SOURCE RECORDS:

/-- SEGMENT_ACKNOWLEDGEMENT: the `i`-th acknowledgement completes its SEND slot (10 R274). A stopped list completes
nothing. -/
def execSegmentAcknowledgement (i : Nat) (s : State) : Res :=
  .next (selfTimed s <| match s.net.segAcks[i]? with
    | some r =>
      if !arrives s r.sent then s else
      let go := awaits s r
      let s := dropOutstanding r (s.onNet (fun n => { n with segAcks := dropAt i n.segAcks }))
      let stopped := match (s.tile r.srcTile).un.list with | some l => l.stopped | none => true
      if go && !stopped then slotDone r.srcTile r.srcIdx s else s
    | none => s)

/-- SEGMENT_REFUSAL: the `i`-th refusal takes its slot out of the 16; it stays incomplete (10 R273). -/
def execSegmentRefusal (i : Nat) (s : State) : Res :=
  .next (selfTimed s <| match s.net.segRefs[i]? with
    | some r => if arrives s r.sent then dropOutstanding r (s.onNet (fun n => { n with segRefs := dropAt i n.segRefs })) else s
    | none => s)

/-- What lies in the staging range of RECV.ACC slot `j`. -/
def stagedData (t j : Nat) (l : RunList) (s : State) : Bytes × State :=
  let k := l.slot j
  let a := tileBase t + k.stage
  if l.tainted.contains j || ownedByOp s a k.len then drawBytes k.len s else (s.bytes a k.len, s)

/-- The first line of slot `j`'s staging range that cannot be read. -/
def stagedBad (s : State) (t j : Nat) (l : RunList) : Option (Nat × Nat) :=
  badLine s (tileBase t + (l.slot j).stage) (l.slot j).len

/-- The lines of RECV.ACC slot `j` are being added and stop at a line boundary: how many were added is unknown (18 R492, 16
R445). -/
def tearSlot (t : Nat) (l : RunList) (s : State) (j : Nat) : State :=
  let stop := addStop s t j l (stagedBad s t j l)
  let (data, s) := stagedData t j l s
  let (v, s) := drawFree 16 s
  let lines := match stop with | some p => p.1 | none => cdiv (l.slot j).len 64
  blurOverlaps t l j (addPrefix t j l data (lineBytes l j (v.toNat % (lines + 1))) s)

/-- RECV_ACC_TURN: the turn of a staged RECV.ACC slot comes and its lines are added (10 R275). -/
def execRecvAccTurn (t : TileId) (slot : Nat) (s : State) : Res :=
  .next (selfTimed s <| match (s.tile t).un.list with
    | none => s
    | some l =>
      if l.stopped || !l.staged.contains slot || !hasTurn l slot then s
      else
        let l := { l with staged := l.staged.filter (· ≠ slot) }
        let bad := stagedBad s t slot l
        let (data, s) := stagedData t slot l s
        addRecv t slot l data bad (onList t (fun _ => l) s))

end Sys2Proof.Machine
end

YOUR OBJECTIVE:
Copy the data exactly as it was presented.

SOLUTION TO THIS EXERCISE:
/-- SEGMENT_ACKNOWLEDGEMENT: the `i`-th acknowledgement completes its SEND slot (10 R274). A stopped list completes
nothing. -/
def execSegmentAcknowledgement (i : Nat) (s : State) : Res :=
  .next (selfTimed s <| match s.net.segAcks[i]? with
    | some r =>
      if !arrives s r.sent then s else
      let go := awaits s r
      let s := dropOutstanding r (s.onNet (fun n => { n with segAcks := dropAt i n.segAcks }))
      let stopped := match (s.tile r.srcTile).un.list with | some l => l.stopped | none => true
      if go && !stopped then slotDone r.srcTile r.srcIdx s else s
    | none => s)

/-- SEGMENT_REFUSAL: the `i`-th refusal takes its slot out of the 16; it stays incomplete (10 R273). -/
def execSegmentRefusal (i : Nat) (s : State) : Res :=
  .next (selfTimed s <| match s.net.segRefs[i]? with
    | some r => if arrives s r.sent then dropOutstanding r (s.onNet (fun n => { n with segRefs := dropAt i n.segRefs })) else s
    | none => s)

/-- What lies in the staging range of RECV.ACC slot `j`. -/
def stagedData (t j : Nat) (l : RunList) (s : State) : Bytes × State :=
  let k := l.slot j
  let a := tileBase t + k.stage
  if l.tainted.contains j || ownedByOp s a k.len then drawBytes k.len s else (s.bytes a k.len, s)

/-- The first line of slot `j`'s staging range that cannot be read. -/
def stagedBad (s : State) (t j : Nat) (l : RunList) : Option (Nat × Nat) :=
  badLine s (tileBase t + (l.slot j).stage) (l.slot j).len

/-- The lines of RECV.ACC slot `j` are being added and stop at a line boundary: how many were added is unknown (18 R492, 16
R445). -/
def tearSlot (t : Nat) (l : RunList) (s : State) (j : Nat) : State :=
  let stop := addStop s t j l (stagedBad s t j l)
  let (data, s) := stagedData t j l s
  let (v, s) := drawFree 16 s
  let lines := match stop with | some p => p.1 | none => cdiv (l.slot j).len 64
  blurOverlaps t l j (addPrefix t j l data (lineBytes l j (v.toNat % (lines + 1))) s)

/-- RECV_ACC_TURN: the turn of a staged RECV.ACC slot comes and its lines are added (10 R275). -/
def execRecvAccTurn (t : TileId) (slot : Nat) (s : State) : Res :=
  .next (selfTimed s <| match (s.tile t).un.list with
    | none => s
    | some l =>
      if l.stopped || !l.staged.contains slot || !hasTurn l slot then s
      else
        let l := { l with staged := l.staged.filter (· ≠ slot) }
        let bad := stagedBad s t slot l
        let (data, s) := stagedData t slot l s
        addRecv t slot l data bad (onList t (fun _ => l) s))

end Sys2Proof.Machine
end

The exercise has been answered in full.